■ **Required work**: In the records below, find the line that contains "decodeCommand (commandByte op a)" and the line that contains "have hd := decodeCommand_address op a h'.2", then retype exactly those two lines and every line between them.

■ **Records shown**:
-- ==== Sys2Proof/Laws/Codec.lean ====
section
/-! SUPPORT. The command byte, the frames and the operand checks. -/

namespace Sys2Proof

theorem validAddress_iff (a : Nat) : validAddress a = true ↔ 1 ≤ a ∧ a ≤ 8 := by
  rw [validAddress, Bool.and_eq_true, decide_eq_true_eq, decide_eq_true_eq]; rfl

theorem Opcode.ofCode_code (op : Opcode) : Opcode.ofCode op.code = op := by cases op <;> rfl

/-- A command byte of a 6-bit address decodes to its parts. -/
theorem decodeCommand_commandByte (op : Opcode) (a : Addr6) : decodeCommand (commandByte op (a.setWidth 8)) = (op, a) := by
  cases op <;> revert a <;> decide

/-- Every byte is the command byte of its parts. -/
theorem commandByte_decodeCommand (b : Byte) :
    commandByte (decodeCommand b).1 ((decodeCommand b).2.setWidth 8) = b := by
  revert b; decide

end Sys2Proof

namespace Sys2Proof.Machine

/-- An address in 1..8 lies in the low six bits. -/
theorem setWidth_address (a : Byte) (h : a.toNat ≤ 8) : (a.setWidth 6).setWidth 8 = a := by
  apply BitVec.eq_of_toNat_eq
  simp only [BitVec.toNat_setWidth]
  omega

theorem decodeCommand_address (op : Opcode) (a : Byte) (h : a.toNat ≤ 8) :
    decodeCommand (commandByte op a) = (op, a.setWidth 6) := by
  have := decodeCommand_commandByte op (a.setWidth 6)
  rwa [setWidth_address a h] at this

/-- The command bytes of valid addresses are ones the core may emit. -/
theorem emittedCommand_commandByte (op : Opcode) (a : Byte) (hop : op ≠ .diag) (h : validAddress a.toNat = true) :
    emittedCommand (commandByte op a) = true := by
  have h' := (validAddress_iff _).1 h
  have hd := decodeCommand_address op a h'.2
  have ha : (a.setWidth 6).toNat = a.toNat := by simp only [BitVec.toNat_setWidth]; omega
  simp only [emittedCommand, hd, ha, h]
  cases op <;> simp_all

@[simp] theorem diagFrame_independent : diagFrame .independent = [0x00, 0x00] := rfl
@[simp] theorem diagFrame_daisyChained : diagFrame .daisyChained = [0x00, 0x00, 0x00, 0x00] := rfl

@[simp] theorem encodeSingleFrame_independent (op : Opcode) (d : Dev) (a v : Byte) :
    encodeSingleFrame .independent op d a v = [commandByte op a, dataByte op v] := rfl
@[simp] theorem encodeSingleFrame_d1 (op : Opcode) (a v : Byte) :
    encodeSingleFrame .daisyChained op .d1 a v = [0x00, 0x00, commandByte op a, dataByte op v] := rfl
@[simp] theorem encodeSingleFrame_d2 (op : Opcode) (a v : Byte) :
    encodeSingleFrame .daisyChained op .d2 a v = [commandByte op a, dataByte op v, 0x00, 0x00] := rfl

/-- Every frame of a single-device command has FRAME_LEN(topo) bytes (R55). -/
theorem encodeSingleFrame_length (topo : Topology) (op : Opcode) (d : Dev) (a v : Byte) :
    (encodeSingleFrame topo op d a v).length = Config.frameLen topo := by
  cases topo <;> cases d <;> rfl

theorem emittedFrame_single (topo : Topology) (op : Opcode) (d : Dev) (a v : Byte) (hop : op ≠ .diag)
    (h : validAddress a.toNat = true) : emittedFrame topo (encodeSingleFrame topo op d a v) = true := by
  have he := emittedCommand_commandByte op a hop h
  have h0 : emittedCommand 0x00 = true := rfl
  cases topo <;> cases d <;>
    simp [emittedFrame, frameByte, cmdPos, Config.frameLen] <;> simp_all

theorem emittedFrame_pair (op : Opcode) (a1 v1 a2 v2 : Byte) (hop : op ≠ .diag) (h1 : validAddress a1.toNat = true)
    (h2 : validAddress a2.toNat = true) : emittedFrame .daisyChained (encodePairFrame op a1 v1 a2 v2) = true := by
  have e1 := emittedCommand_commandByte op a1 hop h1
  have e2 := emittedCommand_commandByte op a2 hop h2
  simp [emittedFrame, encodePairFrame, frameByte, cmdPos, Config.frameLen, e1, e2]

theorem emittedFrame_diag (topo : Topology) : emittedFrame topo (diagFrame topo) = true := by
  cases topo <;> decide

/-! ### The checks -/

@[simp] theorem firstError_nil : firstError [] = none := rfl
@[simp] theorem firstError_some (k : ErrorKind) (l : List (Option ErrorKind)) : firstError (some k :: l) = some k := rfl
@[simp] theorem firstError_none (l : List (Option ErrorKind)) : firstError (none :: l) = firstError l := rfl

theorem firstError_eq_none (l : List (Option ErrorKind)) : firstError l = none ↔ ∀ c ∈ l, c = none := by
  induction l with
  | nil => simp
  | cons c l ih => cases c <;> simp [ih]

theorem checkDevice_eq_none (dev : Byte) : checkDevice dev = none ↔ dev = 1 ∨ dev = 2 := by
  unfold checkDevice
  split <;> simp_all

theorem checkAddress_eq_none (a : Byte) : checkAddress a = none ↔ validAddress a.toNat = true := by
  simp [checkAddress]

theorem checkTopology_eq_none (topo : Topology) : checkTopology topo = none ↔ topo = .daisyChained := by
  cases topo <;> simp [checkTopology]

theorem validRelay_iff (r : Byte) : validRelay r = true ↔ 1 ≤ r.toNat ∧ r.toNat ≤ 8 := by
  rw [validRelay, Bool.and_eq_true, decide_eq_true_eq, decide_eq_true_eq]; rfl

/-- The mask of one valid relay (R162). -/
theorem normalise_singleton (r : Byte) (h : validRelay r = true) : normalise (.list [r]) = .ok (relayBit r) := by
  simp [normalise, h, listMask]

theorem normalise_singleton_invalid (r : Byte) (h : validRelay r = false) :
    normalise (.list [r]) = .error .invalidRelay := by
  simp [normalise, h]

/-- `normalise` fails with InvalidRelay only (R161). -/
theorem normalise_error (sel : Selection) (k : ErrorKind) (h : normalise sel = .error k) : k = .invalidRelay := by
  cases sel <;> simp only [normalise] at h
  · cases h
  · split at h <;> simp_all
  · split at h <;> simp_all

theorem checkRelay_eq_none (r : Byte) : checkRelay r = none ↔ validRelay r = true := by
  cases h : validRelay r <;> simp [checkRelay, normalise_singleton, normalise_singleton_invalid, h]

theorem checkSelection_eq_none (sel : Selection) : checkSelection sel = none ↔ ∃ m, normalise sel = .ok m := by
  cases h : normalise sel <;> simp [checkSelection, h]

theorem maskOf_eq (sel : Selection) (m : Byte) (h : normalise sel = .ok m) : maskOf sel = m := by
  simp [maskOf, h]

/-! ### Bits -/

/-- The bits of a relay's mask bit (R160). -/
theorem bit_getLsbD (n k : Nat) (hn : n < 8) (hk : k < 8) : ((1 : Byte) <<< n).getLsbD k = decide (k = n) := by
  have h : ∀ n < 8, ∀ k < 8, ((1 : Byte) <<< n).getLsbD k = decide (k = n) := by decide
  exact h n hn k hk

theorem relayBit_getLsbD (r : Byte) (k : Nat) (hr : validRelay r = true) (hk : k < 8) :
    (relayBit r).getLsbD k = decide (r.toNat = k + 1) := by
  obtain ⟨h1, h8⟩ := (validRelay_iff r).1 hr
  rw [relayBit, bit_getLsbD _ _ (by omega) hk]
  congr 1
  exact propext ⟨fun h => by omega, fun h => by omega⟩

/-- A diagnosis word is its two bytes, the command-position byte first (R53, R106). -/
theorem decodeStatus_append (topo : Topology) (d : Dev) (rx : Frame) :
    decodeStatus topo d rx = frameByte rx (cmdPos topo d) ++ frameByte rx (dataPos topo d) := by
  have h : ∀ x y : Byte, ((x.setWidth 16 : Half) <<< 8) ||| y.setWidth 16 = x ++ y := by
    intro x y
    apply BitVec.eq_of_toNat_eq
    have e : (x ++ y : BitVec (8 + 8)).toNat = x.toNat <<< 8 ||| y.toNat := BitVec.toNat_append x y
    have hx : x.toNat <<< 8 < 2 ^ 16 := by rw [Nat.shiftLeft_eq]; omega
    rw [BitVec.toNat_or, BitVec.toNat_shiftLeft, BitVec.toNat_setWidth, BitVec.toNat_setWidth,
      Nat.mod_eq_of_lt (a := x.toNat) (by omega), Nat.mod_eq_of_lt (a := y.toNat) (by omega), Nat.mod_eq_of_lt hx]
    exact e.symm
  exact h _ _

/-- A validated request's command frame is one the core may send. -/
theorem emittedFrame_command (topo : Topology) (i : Instr) (j : Job) (stage : Option Stage) (v : Byte)
    (hj : jobOf i = some j) (hv : validate topo i = none) : emittedFrame topo (commandFrame topo stage v j) = true := by
  have hc : validAddress ctlAddr.toNat = true := by decide
  cases i <;> simp only [jobOf, Option.some.injEq, reduceCtorEq] at hj <;> subst hj <;>
    simp only [validate, firstError_eq_none, List.mem_cons, List.not_mem_nil, or_false, forall_eq_or_imp, forall_eq,
      checkAddress_eq_none, checkTopology_eq_none] at hv <;>
    simp only [commandFrame]
  case read1 => exact emittedFrame_single _ _ _ _ _ (by decide) hv.2
  case read2 => rw [hv.1]; exact emittedFrame_pair _ _ _ _ _ (by decide) hv.2.1 hv.2.2
  case write1 => exact emittedFrame_single _ _ _ _ _ (by decide) hv.2
  case write2 => rw [hv.1]; exact emittedFrame_pair _ _ _ _ _ (by decide) hv.2.1 hv.2.2
  case reset1 => exact emittedFrame_single _ _ _ _ _ (by decide) hv.2
  case reset2 => rw [hv.1]; exact emittedFrame_pair _ _ _ _ _ (by decide) hv.2.1 hv.2.2
  all_goals split <;> exact emittedFrame_single _ _ _ _ _ (by decide) hc

end Sys2Proof.Machine
end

■ **Finished exercise**:
    decodeCommand (commandByte op a) = (op, a.setWidth 6) := by
  have := decodeCommand_commandByte op (a.setWidth 6)
  rwa [setWidth_address a h] at this

/-- The command bytes of valid addresses are ones the core may emit. -/
theorem emittedCommand_commandByte (op : Opcode) (a : Byte) (hop : op ≠ .diag) (h : validAddress a.toNat = true) :
    emittedCommand (commandByte op a) = true := by
  have h' := (validAddress_iff _).1 h
  have hd := decodeCommand_address op a h'.2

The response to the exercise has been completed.